### Listed entries
-- ==== Sys2Proof/Machine/Ops.lean ====
section
/-! DEFINITION. The named operations over registers, flags, IO registers, delayed loads and exceptions
(10_state.md, 42_ca_move.md, 60_exceptions.md).  Every meaning is written over these. -/

namespace Sys2Proof.Machine

/-! ### How an instruction ends -/

/-- The outcome of an instruction that may meet a trouble.  An error makes none of the instruction's
writes: the state is the one before it, with the error requested (R390). -/
def resolve (s : State) (r : Res State) : Host.Outcome State Fault Refusal :=
  match r with
  | .ok t => .next t
  | .error (.raise e) => .next { s with errorRequest := some e }
  | .error (.fault f) => .fault f
  | .error (.refuse r) => .refused r

/-! ### Free values -/

/-- The next free value, `w` bits wide: the spec's `draw` (R11). -/
def State.drawn (s : State) (w : Nat) : BitVec w := Config.free w s.draws

/-- Count a free value as used. -/
def State.countDraw (s : State) : State := { s with draws := s.draws + 1 }

/-! ### CAU registers and accumulators -/

/-- `r[i]` (R11, R21): r0 reads as 0. -/
def State.reg (s : State) (r : Reg) : Word :=
  if h : r.val = 0 then 0#32 else s.regs[r.val - 1]'(by omega)

/-- The register file after `r[i] <- v`: a write to r0 is discarded (R21). -/
def writeRegs (regs : Vector Word 22) (r : Reg) (v : Word) : Vector Word 22 :=
  if h : r.val = 0 then regs else regs.set (r.val - 1) v (by omega)

/-- `r[i] <- v` by the instruction itself (R11, R21), noted for the load-delay rule (R287). -/
def State.setReg (s : State) (r : Reg) (v : Word) : State :=
  { s with
    regs := writeRegs s.regs r v
    latch := { s.latch with wroteRegs := r :: s.latch.wroteRegs } }

/-- `a[n]` (R11, R29). -/
def State.acc (s : State) (a : AccNo) : Acc40 := s.accs[a.val]

/-- `a[n] <- v` (R11). -/
def State.setAcc (s : State) (a : AccNo) (v : Acc40) : State := { s with accs := s.accs.set a.val v }

/-- What an instruction reads as pc: its address plus 8 (R25). -/
def State.pcOperand (s : State) : Word := s.pc + 8#32

/-! ### Flags -/

/-- The CAU flags n, z, v, c (R33). -/
structure CauFlags where
  n : Bool
  z : Bool
  v : Bool
  c : Bool
deriving DecidableEq, Repr

/-- The flags as ps[3:0] (R33). -/
def CauFlags.nibble (f : CauFlags) : BitVec 4 :=
  BitVec.ofBool f.c ++ BitVec.ofBool f.v ++ BitVec.ofBool f.z ++ BitVec.ofBool f.n

/-- The CAU flags of ps. -/
def State.cau (s : State) : CauFlags :=
  ⟨s.ps.getLsbD 0, s.ps.getLsbD 1, s.ps.getLsbD 2, s.ps.getLsbD 3⟩

/-- ps[7:0] with the CAU flags replaced. -/
def withCau (ps : BitVec 8) (nib : BitVec 4) : BitVec 8 := ps.extractLsb' 4 4 ++ nib

/-- Write the four CAU flags (R231, R235), noted for the load-delay rule (R287). -/
def State.setCau (s : State) (f : CauFlags) : State :=
  { s with ps := withCau s.ps f.nibble, latch := { s.latch with wroteFlags := true } }

/-- The flags nz00 of a 32-bit value (R287, R231). -/
def cauOfValue (v : Word) : CauFlags := ⟨v.msb, v == 0#32, false, false⟩

/-- A DAU flag result on its way: it settles at the end of the third instruction after this one
(R446). -/
def FlagEntry.fresh (n z v u nan : Bool) : FlagEntry := ⟨n, z, v, u, nan, 4⟩

/-- Queue a DAU flag result (R328, R446). -/
def State.pushFlags (s : State) (e : FlagEntry) : State := { s with queue := s.queue ++ [e] }

/-- The flags of an entry as ps[7:4]: V, U, Z, N (R33). -/
def entryNibble (e : FlagEntry) : BitVec 4 :=
  BitVec.ofBool e.v ++ BitVec.ofBool e.u ++ BitVec.ofBool e.z ++ BitVec.ofBool e.n

/-- ps[7:0] with the DAU flags replaced. -/
def withDau (ps : BitVec 8) (nib : BitVec 4) : BitVec 8 := nib ++ ps.extractLsb' 0 4

/-- Set the pending latch of source `i` where `b` holds (R384). -/
def request (pending : BitVec 16) (i : Nat) (b : Bool) : BitVec 16 :=
  if b then pending ||| (1#16 <<< i) else pending

/-- `settle` (R446): the flags reach ps and ctr, and U, V or a NaN request their exceptions. -/
def State.settle (s : State) (e : FlagEntry) : State :=
  { s with
    ps := withDau s.ps (entryNibble e)
    ctr := 0#2 ++ s.ctr.extractLsb' 0 5 ++ BitVec.ofBool e.n
    pending := request (request s.pending 5 (e.v || e.u)) 6 e.nan }

/-- Settle entries in order. -/
def State.settleAll (s : State) (es : List FlagEntry) : State := es.foldl State.settle s

/-! ### IO registers -/

/-- ps[15:8] as read: ibf, obe, sy, fb, ir0, ir1 from the environment, bits 15:14 zero (R33, R35). -/
def Pins.psHigh (p : Pins) : BitVec 8 :=
  0#2 ++ BitVec.ofBool p.ir1 ++ BitVec.ofBool p.ir0 ++ BitVec.ofBool p.fb ++ BitVec.ofBool p.sy
    ++ BitVec.ofBool p.obe ++ BitVec.ofBool p.ibf

/-- The value of an IO register, zero-extended to 32 bits (R295).  spc holds none (R41). -/
def State.ioValue (s : State) (io : IoReg) : Word :=
  match io with
  | .ps => (s.pins.psHigh ++ s.ps).setWidth 32
  | .emr => s.emr.setWidth 32
  | .spc => 0#32
  | .pcw => s.pcw.setWidth 32
  | .dauc => s.dauc.setWidth 32
  | .ctr => s.ctr.setWidth 32

/-- A read of an IO register with a transfer of `n` bytes (R295). -/
def State.ioRead (s : State) (io : IoReg) (n : Nat) : Word := lowBytes n (s.ioValue io)

/-- A 16-bit register after a transfer of `n` bytes of `d` (R295). -/
def merge16 (old : Half) (n : Nat) (d : Word) : Half :=
  if n = 1 then old.extractLsb' 8 8 ++ d.extractLsb' 0 8 else d.extractLsb' 0 16

/-- A transfer that writes pcw[13] = 1 locks pcw (R51). -/
def locksPcw (n : Nat) (d : Word) : Bool := n != 1 && d.getLsbD 13

/-- A write of an IO register with a transfer of `n` bytes (R34, R37, R39, R40, R51, R295).  spc is no
target here: a store to it is a command (R296).  DESIGN CHOICE: ctr[0] moves only where a DA result
settles or ctr is written; a write of ps leaves it, though R39 takes it for ps.N
(notes/assumptions/29.md). -/
def State.ioWrite (s : State) (io : IoReg) (n : Nat) (d : Word) : State :=
  match io with
  | .ps => { s with ps := d.extractLsb' 0 8, queue := [], latch := { s.latch with wroteFlags := true } }
  | .emr => { s with emr := merge16 s.emr n d }
  | .spc => s
  | .pcw =>
    if s.pcwLocked then s
    else { s with pcw := merge16 s.pcw n d, pcwLocked := locksPcw n d }
  | .dauc => { s with dauc := d.extractLsb' 0 8 }
  | .ctr => { s with ctr := 0#2 ++ d.extractLsb' 0 6 }

/-- dauc[7] "must be set to zero" (R37): a transfer that would set it is refused. -/
def checkIoData (io : IoReg) (d : Word) : Res Unit :=
  if io = .dauc ∧ d.getLsbD 7 = true then .error (.refuse .daucBit7) else .ok ()

/-! ### Delayed loads -/

/-- Issue a load: its write comes at the end of the next instruction, and no interrupt falls between
(R286, R287, R293). -/
def State.issue (s : State) (l : PendingLoad) : State :=
  { s with latch := { s.latch with load := some l }, inhibit := true }

/-- The write of the loaded register.  If the instruction in between wrote it, it is a free value
(R287, R443). -/
def State.commitDest (s : State) (rD : LoadDest) (v : Word) : State :=
  match rD with
  | .pcsh => { s with pcsh := v }
  | .reg r =>
    if s.latch.wroteRegs.contains r then
      { s with regs := writeRegs s.regs r (s.drawn 32) }.countDraw
    else { s with regs := writeRegs s.regs r v }

/-- The flags nz00 of a load.  If the instruction in between wrote the CAU flags, they are free values
(R287, R443). -/
def State.commitFlags (s : State) (v : Word) : State :=
  if s.latch.wroteFlags then { s with ps := withCau s.ps (s.drawn 4) }.countDraw
  else { s with ps := withCau s.ps (cauOfValue v).nibble }

/-- Commit the load that the previous instruction issued (R190 step 5a). -/
def State.commitLoad (s : State) : State :=
  match s.pendingLoad with
  | none => s
  | some (.reg rD v) => (s.commitDest rD v).commitFlags v
  | some (.ior io n d) => s.ioWrite io n d

/-! ### Branches and do loops -/

/-- `branch_after_next(t)` (R190). -/
def State.branchTo (s : State) (t : Word) : State :=
  { s with latch := { s.latch with target := some t } }

/-- `inhibit <- 1` (R85, R193). -/
def State.holdInterrupts (s : State) : State := { s with inhibit := true }

/-- Begin a do loop of `k + 1` instructions and `count + 1` passes (R205). -/
def State.startLoop (s : State) (kind : DoKind) (k : BitVec 7) (count : BitVec 11) : State :=
  { s with
    loop :=
      { active := true
        kind := kind
        start := s.pc + 4#32
        stop := s.pc + 4#32 + 4#32 * k.setWidth 32
        iter := count
        tail := false
        passes := 0#12 } }

/-! ### Exceptions -/

/-- Emit an event. -/
def State.emit (s : State) (e : Event) : State := { s with out := s.out ++ [e] }

/-- Change the processor level; with emr[0] = 1 the change shows on IACK (R401). -/
def State.setLevel (s : State) (l : Level) : State :=
  let t := { s with level := l }
  if s.emr.getLsbD 0 then t.emit (.level l) else t

/-- The vector index of an error (R381). -/
def ErrorSource.index : ErrorSource → Nat
  | .busError => 1
  | .illegalOpcode => 2
  | .addressError => 4

/-- The address of vector `i`: EVTP is r22 (R381, R382). -/
def State.vector (s : State) (i : Nat) : Word := s.reg 22 + BitVec.ofNat 32 (8 * i)

/-- Continue at vector `i`, fetched under the map now in force, with an empty history (R386, R390,
R448). -/
def State.goVector (s : State) (i : Nat) : State :=
  let v := s.vector i
  { s with pc := v, npc := v + 4#32, ir := s.fetch v, history := [], inSlot := false }

/-- The shadow set that an interrupt saves (R81, R386), with the flag results in flight by default. -/
def State.shadowOf (s : State) : Shadow :=
  ⟨s.ir, s.pc, s.ps, if s.params.exc.inFlight then s.queue else [], s.loop⟩

/-- No loop. -/
def DoState.off (d : DoState) : DoState := { d with active := false, tail := false }

/-- A flag entry made of free bits, present where bit 5 is set. -/
def drawnEntry (b : BitVec 6) (left : Nat) : List FlagEntry :=
  if b.getLsbD 5 then
    [⟨b.getLsbD 0, b.getLsbD 1, b.getLsbD 2, b.getLsbD 3, b.getLsbD 4, left⟩]
  else []

/-- A shadow set made of the free values from number `n` on (R390). -/
def drawnShadow (n : Nat) : Shadow where
  instr := .word (Config.free 32 n)
  pc := Config.free 32 (n + 1)
  ps := Config.free 8 (n + 2)
  queue := drawnEntry (Config.free 6 (n + 3)) 1 ++ drawnEntry (Config.free 6 (n + 4)) 2
    ++ drawnEntry (Config.free 6 (n + 5)) 3
  loop :=
    { active := (Config.free 1 (n + 6)).getLsbD 0
      kind :=
        match (Config.free 2 (n + 7)).toNat with
        | 0 => .plain
        | 1 => .lock
        | _ => .block
      start := Config.free 32 (n + 8)
      stop := Config.free 32 (n + 9)
      iter := Config.free 11 (n + 10)
      tail := (Config.free 1 (n + 11)).getLsbD 0
      passes := Config.free 12 (n + 12) }

/-- What is taken: an error, or interrupt `i`. -/
inductive Taken where
  | error (e : ErrorSource)
  | interrupt (i : Nat)
deriving DecidableEq, Repr

/-- The vector index of what is taken (R381). -/
def Taken.index : Taken → Nat
  | .error e => e.index
  | .interrupt i => i

/-- The level after an error is taken, none at double error level (R383). -/
def Level.afterError : Level → Option Level
  | .base | .interrupt => some .error
  | .error => some .doubleError
  | .doubleError => none

/-- pcsh and the shadow set after the entry of an error, by the parameter `EXC_ENTRY` (R390). -/
def State.saveAtError (s : State) : State :=
  match s.params.exc.errorShadow with
  | .unknown =>
    { s with
      pcsh := s.drawn 32
      shadow := drawnShadow (s.draws + 1)
      draws := s.draws + 14 }
  | .written => { s with pcsh := s.npc, shadow := s.shadowOf }
  | .kept => s

/-- TAKING AN EXCEPTION (R386, R390): what an interrupt saves and an error leaves open, the level, and
the vector.  Flag results in flight that the shadow set does not hold stay in flight. -/
def State.takeException (s : State) (x : Taken) : Res State :=
  match x with
  | .interrupt i =>
    let t := { s with
      shadow := s.shadowOf
      pcsh := s.npc
      queue := if s.params.exc.inFlight then [] else s.queue
      loop := s.loop.off
      pending := s.pending &&& ~~~(1#16 <<< i) }
    .ok (((t.setLevel .interrupt).emit (.acknowledge i)).goVector i)
  | .error e =>
    match s.level.afterError with
    | none => .error (.refuse .errorAtDoubleError)
    | some l =>
      let t := { s.saveAtError with
        errorRequest := none
        waiting := false
        inhibit := false
        queue := []
        loop := s.loop.off }
      .ok ((t.setLevel l).goVector e.index)

/-- THE RETURN FROM AN INTERRUPT (R392): flags, do loop and level come back, and the step ends with the
shadow instruction next and pcsh after it. -/
def State.returnFromInterrupt (s : State) : Res State :=
  if s.level = .interrupt then
    let t := { s with
      ps := s.shadow.ps
      queue := if s.params.exc.inFlight then s.shadow.queue else s.queue
      loop := s.shadow.loop
      inhibit := true
      latch := { s.latch with
        wroteFlags := true
        resume := some (s.shadow.instr, s.shadow.pc, s.pcsh) } }
    .ok (t.setLevel .base)
  else .error (.refuse .ireturnLevel)

/-- Is an enabled request pending (R386, R396)?  The sources with a request are 5, 6, 8, 9 and 11 to
15; bits 3:0, 4, 7 and 10 of pending are never set. -/
def State.enabledRequests (s : State) : BitVec 16 := s.pending &&& s.emr &&& 0xFB60#16

/-- sftrst (R394). -/
def State.softReset (s : State) : Res State :=
  match s.level with
  | .error | .doubleError => .ok (s.setLevel .base)
  | .base | .interrupt => .error (.refuse .sftrstLevel)

/-- waiti (R396): the queue drains first; a pending enabled request cancels the wait. -/
def State.waitForInterrupt (s : State) : Res State :=
  if s.level = .base then
    let t := { s.settleAll s.queue with queue := [] }
    if t.enabledRequests = 0#16 then .ok { t with waiting := true } else .ok t
  else .error (.refuse .waitiLevel)

/-- bkpt (R398): an event, nothing else. -/
def State.breakpoint (s : State) : State := s.emit .breakpoint

end Sys2Proof.Machine
end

### What you should do
Above are records; repeat only the lines starting at the line with "2, s.ps.getLsbD 3⟩" and ending at the line with "R235), noted for the load-delay rule (R287). -/", exactly as they appear, both included.

### Answer to this exercise
  ⟨s.ps.getLsbD 0, s.ps.getLsbD 1, s.ps.getLsbD 2, s.ps.getLsbD 3⟩

/-- ps[7:0] with the CAU flags replaced. -/
def withCau (ps : BitVec 8) (nib : BitVec 4) : BitVec 8 := ps.extractLsb' 4 4 ++ nib

/-- Write the four CAU flags (R231, R235), noted for the load-delay rule (R287). -/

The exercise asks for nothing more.